● What is required
Under this line are the records; write out word for word the part that begins at the line containing "the four. -/" and ends at the line containing "obtain ⟨h1, h2, h3, h4⟩ := hk", and no more.

● Data to use
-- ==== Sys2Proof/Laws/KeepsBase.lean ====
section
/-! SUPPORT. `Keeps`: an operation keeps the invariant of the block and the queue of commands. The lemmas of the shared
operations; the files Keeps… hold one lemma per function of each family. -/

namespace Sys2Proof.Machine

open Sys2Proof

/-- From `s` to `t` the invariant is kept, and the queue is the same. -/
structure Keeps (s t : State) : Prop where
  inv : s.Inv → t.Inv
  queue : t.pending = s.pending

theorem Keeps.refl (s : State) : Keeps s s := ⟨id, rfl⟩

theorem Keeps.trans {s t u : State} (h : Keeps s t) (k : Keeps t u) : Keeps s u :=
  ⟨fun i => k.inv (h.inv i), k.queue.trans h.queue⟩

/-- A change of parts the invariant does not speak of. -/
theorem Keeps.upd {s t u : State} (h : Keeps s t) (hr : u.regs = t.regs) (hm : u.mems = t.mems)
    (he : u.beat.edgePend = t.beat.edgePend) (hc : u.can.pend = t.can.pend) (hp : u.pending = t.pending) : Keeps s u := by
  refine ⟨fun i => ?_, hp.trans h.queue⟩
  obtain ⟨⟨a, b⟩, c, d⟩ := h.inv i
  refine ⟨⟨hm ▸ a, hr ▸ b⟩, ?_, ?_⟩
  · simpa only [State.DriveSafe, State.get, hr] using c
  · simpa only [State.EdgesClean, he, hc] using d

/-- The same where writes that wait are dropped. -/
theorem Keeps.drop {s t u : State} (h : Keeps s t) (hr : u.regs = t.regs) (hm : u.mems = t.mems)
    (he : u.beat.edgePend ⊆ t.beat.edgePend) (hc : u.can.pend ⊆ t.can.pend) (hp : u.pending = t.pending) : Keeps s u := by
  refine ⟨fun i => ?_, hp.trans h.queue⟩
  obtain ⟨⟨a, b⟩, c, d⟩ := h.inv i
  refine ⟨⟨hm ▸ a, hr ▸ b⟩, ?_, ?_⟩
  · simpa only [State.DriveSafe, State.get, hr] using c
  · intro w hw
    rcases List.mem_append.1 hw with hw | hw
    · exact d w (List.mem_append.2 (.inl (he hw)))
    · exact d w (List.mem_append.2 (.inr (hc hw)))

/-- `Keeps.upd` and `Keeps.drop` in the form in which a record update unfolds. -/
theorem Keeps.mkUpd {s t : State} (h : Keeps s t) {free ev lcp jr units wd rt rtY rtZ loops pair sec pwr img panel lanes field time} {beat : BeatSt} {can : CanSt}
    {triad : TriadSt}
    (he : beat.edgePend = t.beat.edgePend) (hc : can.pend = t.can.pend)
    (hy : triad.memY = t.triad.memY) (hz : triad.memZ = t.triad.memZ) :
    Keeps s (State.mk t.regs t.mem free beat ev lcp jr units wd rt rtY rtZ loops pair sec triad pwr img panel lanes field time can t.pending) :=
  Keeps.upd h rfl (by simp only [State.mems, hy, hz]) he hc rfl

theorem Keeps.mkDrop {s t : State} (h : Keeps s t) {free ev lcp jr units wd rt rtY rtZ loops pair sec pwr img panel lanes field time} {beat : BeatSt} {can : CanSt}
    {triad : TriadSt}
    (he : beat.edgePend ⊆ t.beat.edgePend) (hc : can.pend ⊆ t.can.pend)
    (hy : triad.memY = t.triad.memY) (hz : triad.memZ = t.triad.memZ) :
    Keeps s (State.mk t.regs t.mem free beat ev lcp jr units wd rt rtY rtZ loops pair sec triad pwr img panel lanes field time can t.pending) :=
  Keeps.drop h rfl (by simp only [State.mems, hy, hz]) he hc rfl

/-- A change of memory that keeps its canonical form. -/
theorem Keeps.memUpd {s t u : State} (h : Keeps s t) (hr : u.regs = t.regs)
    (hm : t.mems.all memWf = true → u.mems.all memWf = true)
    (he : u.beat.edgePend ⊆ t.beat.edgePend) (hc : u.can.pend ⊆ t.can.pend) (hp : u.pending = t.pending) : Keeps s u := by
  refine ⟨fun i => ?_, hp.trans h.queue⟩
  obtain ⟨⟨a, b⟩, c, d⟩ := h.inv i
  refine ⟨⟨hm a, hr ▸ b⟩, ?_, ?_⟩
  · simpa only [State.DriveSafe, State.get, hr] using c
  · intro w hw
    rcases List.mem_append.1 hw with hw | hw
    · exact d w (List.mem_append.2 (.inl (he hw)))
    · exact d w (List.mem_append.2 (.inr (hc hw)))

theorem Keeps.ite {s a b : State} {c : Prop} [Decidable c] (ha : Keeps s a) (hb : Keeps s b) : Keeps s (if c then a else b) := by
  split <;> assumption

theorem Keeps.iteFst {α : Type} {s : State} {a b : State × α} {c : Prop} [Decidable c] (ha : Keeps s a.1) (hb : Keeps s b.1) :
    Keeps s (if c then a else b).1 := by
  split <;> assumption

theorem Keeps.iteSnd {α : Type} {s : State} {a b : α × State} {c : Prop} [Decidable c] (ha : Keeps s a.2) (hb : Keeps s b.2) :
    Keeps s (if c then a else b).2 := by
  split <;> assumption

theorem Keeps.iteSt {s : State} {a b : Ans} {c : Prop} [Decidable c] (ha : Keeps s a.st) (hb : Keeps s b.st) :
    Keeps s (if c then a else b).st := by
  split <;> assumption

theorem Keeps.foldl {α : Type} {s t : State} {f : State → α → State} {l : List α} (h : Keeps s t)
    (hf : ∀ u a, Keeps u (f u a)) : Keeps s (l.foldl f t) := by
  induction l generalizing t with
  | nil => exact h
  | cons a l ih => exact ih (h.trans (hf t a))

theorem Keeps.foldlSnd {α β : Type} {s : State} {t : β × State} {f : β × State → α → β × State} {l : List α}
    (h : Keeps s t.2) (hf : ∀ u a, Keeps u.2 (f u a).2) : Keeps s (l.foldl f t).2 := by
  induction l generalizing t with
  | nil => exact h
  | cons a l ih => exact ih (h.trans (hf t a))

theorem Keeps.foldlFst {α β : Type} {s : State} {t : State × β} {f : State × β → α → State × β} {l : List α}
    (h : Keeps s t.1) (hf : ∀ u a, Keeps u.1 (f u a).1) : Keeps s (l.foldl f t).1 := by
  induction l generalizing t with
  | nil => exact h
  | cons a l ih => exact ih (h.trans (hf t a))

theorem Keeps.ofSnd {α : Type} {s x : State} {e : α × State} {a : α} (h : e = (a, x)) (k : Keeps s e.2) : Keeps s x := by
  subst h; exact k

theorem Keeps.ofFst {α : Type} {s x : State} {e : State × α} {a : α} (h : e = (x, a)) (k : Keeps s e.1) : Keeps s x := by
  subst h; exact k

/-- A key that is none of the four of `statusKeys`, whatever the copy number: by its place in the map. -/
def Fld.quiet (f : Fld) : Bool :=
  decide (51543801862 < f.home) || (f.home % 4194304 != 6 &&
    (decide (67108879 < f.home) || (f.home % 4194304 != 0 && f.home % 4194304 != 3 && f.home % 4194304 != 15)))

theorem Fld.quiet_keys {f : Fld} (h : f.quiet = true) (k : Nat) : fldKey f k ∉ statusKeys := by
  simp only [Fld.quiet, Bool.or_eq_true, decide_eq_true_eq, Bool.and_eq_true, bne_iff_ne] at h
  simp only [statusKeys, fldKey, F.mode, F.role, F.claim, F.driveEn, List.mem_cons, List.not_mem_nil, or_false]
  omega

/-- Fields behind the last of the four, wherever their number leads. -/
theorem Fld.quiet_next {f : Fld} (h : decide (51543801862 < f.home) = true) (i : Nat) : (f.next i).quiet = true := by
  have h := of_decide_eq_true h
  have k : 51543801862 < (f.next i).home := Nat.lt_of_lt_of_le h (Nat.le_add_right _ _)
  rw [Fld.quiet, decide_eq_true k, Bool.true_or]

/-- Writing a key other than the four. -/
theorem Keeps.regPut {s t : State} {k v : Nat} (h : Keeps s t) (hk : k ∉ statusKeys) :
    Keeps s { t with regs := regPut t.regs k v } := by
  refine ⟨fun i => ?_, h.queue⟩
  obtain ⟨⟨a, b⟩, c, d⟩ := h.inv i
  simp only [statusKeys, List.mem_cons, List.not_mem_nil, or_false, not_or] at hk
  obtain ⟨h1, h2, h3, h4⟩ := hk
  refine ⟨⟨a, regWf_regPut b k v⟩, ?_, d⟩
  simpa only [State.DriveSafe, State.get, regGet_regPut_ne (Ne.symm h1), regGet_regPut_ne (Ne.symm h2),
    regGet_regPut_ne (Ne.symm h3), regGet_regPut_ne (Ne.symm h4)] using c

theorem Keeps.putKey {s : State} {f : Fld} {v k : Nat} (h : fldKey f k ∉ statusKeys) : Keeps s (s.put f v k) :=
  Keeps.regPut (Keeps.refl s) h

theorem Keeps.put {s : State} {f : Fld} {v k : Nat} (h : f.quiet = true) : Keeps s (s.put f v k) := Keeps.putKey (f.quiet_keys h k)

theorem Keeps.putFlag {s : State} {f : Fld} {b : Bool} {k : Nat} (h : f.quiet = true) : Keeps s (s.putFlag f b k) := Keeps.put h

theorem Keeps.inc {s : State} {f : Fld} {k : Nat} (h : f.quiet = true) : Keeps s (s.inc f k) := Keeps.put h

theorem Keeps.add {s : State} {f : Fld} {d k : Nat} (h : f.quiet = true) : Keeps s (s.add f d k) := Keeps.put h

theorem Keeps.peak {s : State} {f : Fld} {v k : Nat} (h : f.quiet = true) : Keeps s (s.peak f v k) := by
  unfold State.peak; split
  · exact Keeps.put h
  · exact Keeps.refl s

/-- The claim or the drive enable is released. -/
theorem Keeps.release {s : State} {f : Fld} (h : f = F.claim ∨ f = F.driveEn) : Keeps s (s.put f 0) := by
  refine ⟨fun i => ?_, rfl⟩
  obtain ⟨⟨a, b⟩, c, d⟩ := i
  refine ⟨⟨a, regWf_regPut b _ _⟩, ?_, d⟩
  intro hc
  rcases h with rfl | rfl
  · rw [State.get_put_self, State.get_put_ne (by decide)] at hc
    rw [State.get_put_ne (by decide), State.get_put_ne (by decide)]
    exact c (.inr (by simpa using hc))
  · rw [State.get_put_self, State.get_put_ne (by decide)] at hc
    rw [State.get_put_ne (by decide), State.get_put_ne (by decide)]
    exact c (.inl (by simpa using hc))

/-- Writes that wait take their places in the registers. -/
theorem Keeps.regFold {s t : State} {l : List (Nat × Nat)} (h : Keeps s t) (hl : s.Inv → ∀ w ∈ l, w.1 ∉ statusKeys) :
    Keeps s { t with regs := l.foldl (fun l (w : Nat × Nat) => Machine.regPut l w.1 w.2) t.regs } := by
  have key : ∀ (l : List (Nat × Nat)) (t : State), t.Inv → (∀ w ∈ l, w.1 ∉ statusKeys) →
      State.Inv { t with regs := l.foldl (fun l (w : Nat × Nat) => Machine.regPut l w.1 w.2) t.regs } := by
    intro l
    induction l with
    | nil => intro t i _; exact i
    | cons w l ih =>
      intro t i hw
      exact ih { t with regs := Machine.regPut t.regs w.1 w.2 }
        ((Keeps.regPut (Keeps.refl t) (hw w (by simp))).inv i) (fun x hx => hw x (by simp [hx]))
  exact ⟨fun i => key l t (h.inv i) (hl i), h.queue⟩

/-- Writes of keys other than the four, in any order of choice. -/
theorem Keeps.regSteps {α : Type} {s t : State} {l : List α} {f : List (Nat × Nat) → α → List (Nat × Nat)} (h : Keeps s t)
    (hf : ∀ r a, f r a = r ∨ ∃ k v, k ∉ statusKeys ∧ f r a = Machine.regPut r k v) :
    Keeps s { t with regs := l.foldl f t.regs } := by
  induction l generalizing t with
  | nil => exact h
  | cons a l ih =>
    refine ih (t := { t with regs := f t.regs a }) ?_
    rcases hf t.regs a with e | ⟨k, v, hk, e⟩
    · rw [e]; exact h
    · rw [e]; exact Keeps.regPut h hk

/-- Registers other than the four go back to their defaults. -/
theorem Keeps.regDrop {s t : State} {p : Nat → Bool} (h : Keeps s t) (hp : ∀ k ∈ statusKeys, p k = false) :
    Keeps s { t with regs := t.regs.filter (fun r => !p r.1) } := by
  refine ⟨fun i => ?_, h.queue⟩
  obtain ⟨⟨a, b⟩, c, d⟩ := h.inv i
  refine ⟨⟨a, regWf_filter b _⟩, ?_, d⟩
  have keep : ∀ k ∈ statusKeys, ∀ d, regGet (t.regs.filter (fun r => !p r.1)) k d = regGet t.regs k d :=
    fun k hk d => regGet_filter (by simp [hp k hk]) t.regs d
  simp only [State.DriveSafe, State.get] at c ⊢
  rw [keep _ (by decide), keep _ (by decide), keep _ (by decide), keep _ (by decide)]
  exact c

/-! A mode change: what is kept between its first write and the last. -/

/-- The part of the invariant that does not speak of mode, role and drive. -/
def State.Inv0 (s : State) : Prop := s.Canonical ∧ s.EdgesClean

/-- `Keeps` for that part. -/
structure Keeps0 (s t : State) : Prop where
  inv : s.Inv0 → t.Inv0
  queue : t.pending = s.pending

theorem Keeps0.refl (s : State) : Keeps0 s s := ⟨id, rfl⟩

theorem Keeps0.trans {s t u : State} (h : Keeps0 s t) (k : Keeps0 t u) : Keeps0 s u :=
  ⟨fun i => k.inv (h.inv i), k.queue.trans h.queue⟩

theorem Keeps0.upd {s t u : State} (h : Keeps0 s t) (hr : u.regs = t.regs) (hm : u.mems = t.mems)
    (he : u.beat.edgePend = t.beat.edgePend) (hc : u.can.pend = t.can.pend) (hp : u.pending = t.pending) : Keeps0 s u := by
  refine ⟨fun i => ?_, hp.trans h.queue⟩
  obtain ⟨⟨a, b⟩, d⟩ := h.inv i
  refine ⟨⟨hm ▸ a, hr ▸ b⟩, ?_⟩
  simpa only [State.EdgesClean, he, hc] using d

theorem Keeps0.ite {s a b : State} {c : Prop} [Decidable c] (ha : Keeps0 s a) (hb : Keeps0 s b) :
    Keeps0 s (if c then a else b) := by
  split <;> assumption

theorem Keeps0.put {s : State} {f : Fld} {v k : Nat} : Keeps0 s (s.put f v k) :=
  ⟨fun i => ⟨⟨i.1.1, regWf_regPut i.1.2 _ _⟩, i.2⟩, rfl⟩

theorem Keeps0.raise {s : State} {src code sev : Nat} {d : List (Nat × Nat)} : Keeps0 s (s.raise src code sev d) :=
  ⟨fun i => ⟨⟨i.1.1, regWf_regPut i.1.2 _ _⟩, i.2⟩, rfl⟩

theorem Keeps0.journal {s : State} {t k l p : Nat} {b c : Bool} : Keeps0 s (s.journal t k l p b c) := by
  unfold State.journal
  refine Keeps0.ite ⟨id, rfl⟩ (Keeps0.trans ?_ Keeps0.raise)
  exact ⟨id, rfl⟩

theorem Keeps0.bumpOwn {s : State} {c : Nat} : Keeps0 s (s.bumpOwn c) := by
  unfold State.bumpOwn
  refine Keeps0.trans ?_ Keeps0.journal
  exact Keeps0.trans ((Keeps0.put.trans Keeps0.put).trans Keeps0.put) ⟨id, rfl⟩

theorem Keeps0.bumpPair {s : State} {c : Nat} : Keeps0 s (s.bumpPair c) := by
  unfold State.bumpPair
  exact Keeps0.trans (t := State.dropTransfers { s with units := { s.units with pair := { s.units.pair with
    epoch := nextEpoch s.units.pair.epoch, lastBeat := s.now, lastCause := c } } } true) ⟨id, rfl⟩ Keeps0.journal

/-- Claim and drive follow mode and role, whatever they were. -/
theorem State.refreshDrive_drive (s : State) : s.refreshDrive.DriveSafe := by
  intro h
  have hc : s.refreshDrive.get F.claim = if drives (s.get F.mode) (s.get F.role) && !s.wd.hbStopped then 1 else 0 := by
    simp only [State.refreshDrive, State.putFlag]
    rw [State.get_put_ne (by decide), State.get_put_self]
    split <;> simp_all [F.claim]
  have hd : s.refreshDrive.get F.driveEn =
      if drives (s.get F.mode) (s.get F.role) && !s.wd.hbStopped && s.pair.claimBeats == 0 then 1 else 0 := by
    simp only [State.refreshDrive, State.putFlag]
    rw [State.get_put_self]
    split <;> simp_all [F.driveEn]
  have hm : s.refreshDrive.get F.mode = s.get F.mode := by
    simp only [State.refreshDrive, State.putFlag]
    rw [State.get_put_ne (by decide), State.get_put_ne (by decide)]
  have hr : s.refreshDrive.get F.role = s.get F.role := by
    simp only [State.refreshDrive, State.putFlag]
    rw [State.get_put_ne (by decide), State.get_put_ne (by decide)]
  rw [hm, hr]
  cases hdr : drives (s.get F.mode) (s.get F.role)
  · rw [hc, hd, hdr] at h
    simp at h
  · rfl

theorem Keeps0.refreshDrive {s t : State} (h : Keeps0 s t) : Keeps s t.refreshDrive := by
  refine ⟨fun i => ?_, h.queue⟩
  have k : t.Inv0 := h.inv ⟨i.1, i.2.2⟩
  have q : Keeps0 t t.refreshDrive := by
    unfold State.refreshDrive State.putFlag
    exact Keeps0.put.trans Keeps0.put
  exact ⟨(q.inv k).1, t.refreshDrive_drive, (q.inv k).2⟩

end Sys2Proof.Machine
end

● Expected answer
/-- Writing a key other than the four. -/
theorem Keeps.regPut {s t : State} {k v : Nat} (h : Keeps s t) (hk : k ∉ statusKeys) :
    Keeps s { t with regs := regPut t.regs k v } := by
  refine ⟨fun i => ?_, h.queue⟩
  obtain ⟨⟨a, b⟩, c, d⟩ := h.inv i
  simp only [statusKeys, List.mem_cons, List.not_mem_nil, or_false, not_or] at hk
  obtain ⟨h1, h2, h3, h4⟩ := hk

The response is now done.